Content starts

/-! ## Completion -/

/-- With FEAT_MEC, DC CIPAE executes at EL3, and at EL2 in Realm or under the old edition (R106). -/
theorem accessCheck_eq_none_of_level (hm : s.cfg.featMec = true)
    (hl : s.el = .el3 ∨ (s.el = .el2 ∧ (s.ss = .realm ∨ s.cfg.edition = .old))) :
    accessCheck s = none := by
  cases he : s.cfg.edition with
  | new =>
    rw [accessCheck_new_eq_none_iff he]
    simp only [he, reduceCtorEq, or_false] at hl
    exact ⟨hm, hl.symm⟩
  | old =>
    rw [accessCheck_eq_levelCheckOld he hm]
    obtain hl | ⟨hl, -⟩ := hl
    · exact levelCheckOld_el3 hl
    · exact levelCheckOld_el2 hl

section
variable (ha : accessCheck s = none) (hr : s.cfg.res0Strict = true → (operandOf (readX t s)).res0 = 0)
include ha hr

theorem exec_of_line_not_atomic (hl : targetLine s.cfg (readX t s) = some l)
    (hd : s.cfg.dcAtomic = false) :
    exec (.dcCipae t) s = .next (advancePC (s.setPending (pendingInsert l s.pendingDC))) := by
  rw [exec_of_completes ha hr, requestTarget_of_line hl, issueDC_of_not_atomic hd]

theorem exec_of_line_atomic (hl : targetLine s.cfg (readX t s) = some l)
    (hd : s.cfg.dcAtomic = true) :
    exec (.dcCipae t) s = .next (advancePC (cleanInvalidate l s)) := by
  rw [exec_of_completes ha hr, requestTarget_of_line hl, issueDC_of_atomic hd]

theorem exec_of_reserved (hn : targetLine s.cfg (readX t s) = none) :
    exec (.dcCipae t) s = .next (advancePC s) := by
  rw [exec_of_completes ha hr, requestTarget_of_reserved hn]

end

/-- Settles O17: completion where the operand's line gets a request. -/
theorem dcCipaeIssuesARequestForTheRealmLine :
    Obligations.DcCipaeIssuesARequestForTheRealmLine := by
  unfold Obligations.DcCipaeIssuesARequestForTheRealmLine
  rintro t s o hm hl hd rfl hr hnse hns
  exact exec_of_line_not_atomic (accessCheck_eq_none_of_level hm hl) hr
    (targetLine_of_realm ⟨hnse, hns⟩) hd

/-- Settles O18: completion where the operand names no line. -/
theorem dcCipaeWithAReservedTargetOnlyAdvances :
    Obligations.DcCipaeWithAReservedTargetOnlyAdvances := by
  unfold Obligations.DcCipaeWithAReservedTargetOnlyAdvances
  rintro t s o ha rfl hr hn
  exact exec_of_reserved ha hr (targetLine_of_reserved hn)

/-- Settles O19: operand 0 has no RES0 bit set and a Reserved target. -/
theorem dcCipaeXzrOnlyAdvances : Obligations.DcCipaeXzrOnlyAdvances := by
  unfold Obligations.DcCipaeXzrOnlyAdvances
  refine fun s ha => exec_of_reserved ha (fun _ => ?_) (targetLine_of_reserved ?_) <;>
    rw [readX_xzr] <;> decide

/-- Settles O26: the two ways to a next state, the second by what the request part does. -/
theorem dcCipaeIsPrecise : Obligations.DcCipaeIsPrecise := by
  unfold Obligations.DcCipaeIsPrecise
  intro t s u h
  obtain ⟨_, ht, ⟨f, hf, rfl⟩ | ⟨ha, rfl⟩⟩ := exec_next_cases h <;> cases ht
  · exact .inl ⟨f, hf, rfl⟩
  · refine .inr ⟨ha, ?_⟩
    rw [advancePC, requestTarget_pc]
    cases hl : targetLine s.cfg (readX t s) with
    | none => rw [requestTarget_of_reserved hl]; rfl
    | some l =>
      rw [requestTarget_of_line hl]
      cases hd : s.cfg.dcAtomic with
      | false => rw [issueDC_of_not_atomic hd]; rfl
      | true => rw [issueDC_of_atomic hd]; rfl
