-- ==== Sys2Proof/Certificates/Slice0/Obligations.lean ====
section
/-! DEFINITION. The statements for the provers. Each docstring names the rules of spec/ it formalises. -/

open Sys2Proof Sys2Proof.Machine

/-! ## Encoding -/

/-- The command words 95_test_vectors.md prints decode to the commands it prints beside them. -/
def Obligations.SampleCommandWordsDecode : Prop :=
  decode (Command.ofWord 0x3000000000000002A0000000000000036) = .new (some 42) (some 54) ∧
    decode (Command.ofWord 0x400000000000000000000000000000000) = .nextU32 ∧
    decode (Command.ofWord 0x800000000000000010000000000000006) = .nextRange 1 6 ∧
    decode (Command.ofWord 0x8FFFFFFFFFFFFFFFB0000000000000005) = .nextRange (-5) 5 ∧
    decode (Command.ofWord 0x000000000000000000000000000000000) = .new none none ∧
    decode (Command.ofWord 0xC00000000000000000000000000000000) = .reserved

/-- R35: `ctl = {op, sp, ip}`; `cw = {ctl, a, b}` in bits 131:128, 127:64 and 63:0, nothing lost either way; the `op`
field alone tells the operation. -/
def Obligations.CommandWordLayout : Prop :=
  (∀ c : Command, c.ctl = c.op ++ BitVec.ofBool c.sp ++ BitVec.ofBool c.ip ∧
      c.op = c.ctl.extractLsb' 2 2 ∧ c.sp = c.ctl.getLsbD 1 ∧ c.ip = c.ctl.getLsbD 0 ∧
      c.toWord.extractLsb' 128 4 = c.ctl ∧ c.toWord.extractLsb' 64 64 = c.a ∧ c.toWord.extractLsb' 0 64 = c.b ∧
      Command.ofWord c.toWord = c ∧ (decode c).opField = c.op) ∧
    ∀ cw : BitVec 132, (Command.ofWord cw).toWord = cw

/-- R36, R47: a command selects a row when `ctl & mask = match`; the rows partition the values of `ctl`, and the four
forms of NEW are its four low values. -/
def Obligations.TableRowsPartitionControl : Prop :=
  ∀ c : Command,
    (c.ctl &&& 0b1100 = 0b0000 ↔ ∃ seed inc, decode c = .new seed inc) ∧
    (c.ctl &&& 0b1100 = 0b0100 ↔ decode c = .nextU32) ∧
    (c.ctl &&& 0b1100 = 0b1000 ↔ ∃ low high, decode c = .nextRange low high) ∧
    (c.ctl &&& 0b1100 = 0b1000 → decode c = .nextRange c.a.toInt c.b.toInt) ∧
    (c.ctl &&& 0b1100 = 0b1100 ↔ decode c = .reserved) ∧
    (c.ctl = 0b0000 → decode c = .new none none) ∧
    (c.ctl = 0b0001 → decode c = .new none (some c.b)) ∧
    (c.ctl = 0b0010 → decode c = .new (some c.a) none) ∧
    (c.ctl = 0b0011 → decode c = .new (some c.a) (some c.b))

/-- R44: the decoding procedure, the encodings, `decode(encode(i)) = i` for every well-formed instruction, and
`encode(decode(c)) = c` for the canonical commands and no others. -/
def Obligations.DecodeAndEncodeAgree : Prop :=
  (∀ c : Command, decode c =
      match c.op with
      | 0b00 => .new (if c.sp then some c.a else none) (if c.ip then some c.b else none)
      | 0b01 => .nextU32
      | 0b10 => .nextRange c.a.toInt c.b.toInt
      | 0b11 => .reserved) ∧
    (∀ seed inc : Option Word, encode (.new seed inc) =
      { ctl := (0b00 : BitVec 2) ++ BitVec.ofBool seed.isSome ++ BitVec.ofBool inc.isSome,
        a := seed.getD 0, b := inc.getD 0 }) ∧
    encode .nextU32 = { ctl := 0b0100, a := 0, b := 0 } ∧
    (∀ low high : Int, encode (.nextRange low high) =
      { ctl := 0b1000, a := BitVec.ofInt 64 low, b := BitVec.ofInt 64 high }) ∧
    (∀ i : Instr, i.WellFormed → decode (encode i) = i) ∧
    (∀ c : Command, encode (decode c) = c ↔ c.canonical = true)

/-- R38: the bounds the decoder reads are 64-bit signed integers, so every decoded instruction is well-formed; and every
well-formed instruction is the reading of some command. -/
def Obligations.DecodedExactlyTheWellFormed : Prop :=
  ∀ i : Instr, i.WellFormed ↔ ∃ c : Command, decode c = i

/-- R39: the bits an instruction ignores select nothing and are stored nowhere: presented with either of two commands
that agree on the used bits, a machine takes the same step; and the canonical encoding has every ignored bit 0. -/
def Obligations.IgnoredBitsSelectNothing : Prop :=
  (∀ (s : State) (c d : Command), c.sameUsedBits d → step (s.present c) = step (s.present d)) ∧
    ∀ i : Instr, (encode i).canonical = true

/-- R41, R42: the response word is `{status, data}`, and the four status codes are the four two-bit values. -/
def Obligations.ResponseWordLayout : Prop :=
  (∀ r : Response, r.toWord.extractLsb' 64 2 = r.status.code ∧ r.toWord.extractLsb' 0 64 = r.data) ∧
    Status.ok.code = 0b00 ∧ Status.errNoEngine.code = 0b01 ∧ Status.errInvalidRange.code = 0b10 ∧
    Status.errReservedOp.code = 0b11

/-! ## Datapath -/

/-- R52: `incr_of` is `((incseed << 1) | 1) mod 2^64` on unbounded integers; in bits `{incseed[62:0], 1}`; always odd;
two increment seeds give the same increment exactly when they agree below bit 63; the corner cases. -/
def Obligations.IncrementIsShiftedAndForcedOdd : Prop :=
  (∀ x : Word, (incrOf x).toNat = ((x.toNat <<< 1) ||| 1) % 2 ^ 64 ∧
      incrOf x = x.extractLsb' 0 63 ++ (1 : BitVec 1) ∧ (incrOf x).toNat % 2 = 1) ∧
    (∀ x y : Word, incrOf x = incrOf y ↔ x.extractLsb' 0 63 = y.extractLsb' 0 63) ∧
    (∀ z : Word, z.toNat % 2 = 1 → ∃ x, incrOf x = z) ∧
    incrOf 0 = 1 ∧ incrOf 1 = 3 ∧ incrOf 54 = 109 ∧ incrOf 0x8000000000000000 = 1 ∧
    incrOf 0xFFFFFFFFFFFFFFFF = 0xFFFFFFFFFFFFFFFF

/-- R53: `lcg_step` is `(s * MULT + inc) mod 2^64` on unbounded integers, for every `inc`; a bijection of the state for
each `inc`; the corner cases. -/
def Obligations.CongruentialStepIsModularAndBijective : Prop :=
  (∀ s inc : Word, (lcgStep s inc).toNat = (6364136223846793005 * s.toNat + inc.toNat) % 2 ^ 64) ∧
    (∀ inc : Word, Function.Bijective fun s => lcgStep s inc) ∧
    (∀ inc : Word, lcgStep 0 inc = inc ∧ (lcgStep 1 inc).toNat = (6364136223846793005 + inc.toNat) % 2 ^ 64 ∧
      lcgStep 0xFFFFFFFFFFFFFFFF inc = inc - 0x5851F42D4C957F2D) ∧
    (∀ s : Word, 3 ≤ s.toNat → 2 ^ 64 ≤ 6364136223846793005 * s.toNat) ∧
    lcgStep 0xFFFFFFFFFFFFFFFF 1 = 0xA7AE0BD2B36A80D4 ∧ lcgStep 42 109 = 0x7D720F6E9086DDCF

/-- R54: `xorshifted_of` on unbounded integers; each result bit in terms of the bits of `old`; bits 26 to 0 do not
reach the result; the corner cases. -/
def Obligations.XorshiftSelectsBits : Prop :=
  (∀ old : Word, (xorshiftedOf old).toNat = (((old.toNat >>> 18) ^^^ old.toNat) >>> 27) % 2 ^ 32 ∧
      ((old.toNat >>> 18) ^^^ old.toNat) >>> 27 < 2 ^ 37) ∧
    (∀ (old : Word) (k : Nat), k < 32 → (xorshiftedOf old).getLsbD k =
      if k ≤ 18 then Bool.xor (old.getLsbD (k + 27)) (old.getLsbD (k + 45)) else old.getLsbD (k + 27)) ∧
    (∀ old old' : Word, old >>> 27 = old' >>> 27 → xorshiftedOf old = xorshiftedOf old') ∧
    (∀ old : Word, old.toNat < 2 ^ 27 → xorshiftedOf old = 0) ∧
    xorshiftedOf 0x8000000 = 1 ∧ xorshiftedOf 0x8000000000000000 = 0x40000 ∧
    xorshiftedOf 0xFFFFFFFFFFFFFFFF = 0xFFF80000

Content ends

--- What this task involves ---
Please give an exact copy of the lines above, beginning with the line containing "(∀ c : Command, decode" and running through the line containing "two increment seeds", and of no other lines.

--- Written response ---
  (∀ c : Command, decode c =
      match c.op with
      | 0b00 => .new (if c.sp then some c.a else none) (if c.ip then some c.b else none)
      | 0b01 => .nextU32
      | 0b10 => .nextRange c.a.toInt c.b.toInt
      | 0b11 => .reserved) ∧
    (∀ seed inc : Option Word, encode (.new seed inc) =
      { ctl := (0b00 : BitVec 2) ++ BitVec.ofBool seed.isSome ++ BitVec.ofBool inc.isSome,
        a := seed.getD 0, b := inc.getD 0 }) ∧
    encode .nextU32 = { ctl := 0b0100, a := 0, b := 0 } ∧
    (∀ low high : Int, encode (.nextRange low high) =
      { ctl := 0b1000, a := BitVec.ofInt 64 low, b := BitVec.ofInt 64 high }) ∧
    (∀ i : Instr, i.WellFormed → decode (encode i) = i) ∧
    (∀ c : Command, encode (decode c) = c ↔ c.canonical = true)

/-- R38: the bounds the decoder reads are 64-bit signed integers, so every decoded instruction is well-formed; and every
well-formed instruction is the reading of some command. -/
def Obligations.DecodedExactlyTheWellFormed : Prop :=
  ∀ i : Instr, i.WellFormed ↔ ∃ c : Command, decode c = i

/-- R39: the bits an instruction ignores select nothing and are stored nowhere: presented with either of two commands
that agree on the used bits, a machine takes the same step; and the canonical encoding has every ignored bit 0. -/
def Obligations.IgnoredBitsSelectNothing : Prop :=
  (∀ (s : State) (c d : Command), c.sameUsedBits d → step (s.present c) = step (s.present d)) ∧
    ∀ i : Instr, (encode i).canonical = true

/-- R41, R42: the response word is `{status, data}`, and the four status codes are the four two-bit values. -/
def Obligations.ResponseWordLayout : Prop :=
  (∀ r : Response, r.toWord.extractLsb' 64 2 = r.status.code ∧ r.toWord.extractLsb' 0 64 = r.data) ∧
    Status.ok.code = 0b00 ∧ Status.errNoEngine.code = 0b01 ∧ Status.errInvalidRange.code = 0b10 ∧
    Status.errReservedOp.code = 0b11

/-! ## Datapath -/

/-- R52: `incr_of` is `((incseed << 1) | 1) mod 2^64` on unbounded integers; in bits `{incseed[62:0], 1}`; always odd;
two increment seeds give the same increment exactly when they agree below bit 63; the corner cases. -/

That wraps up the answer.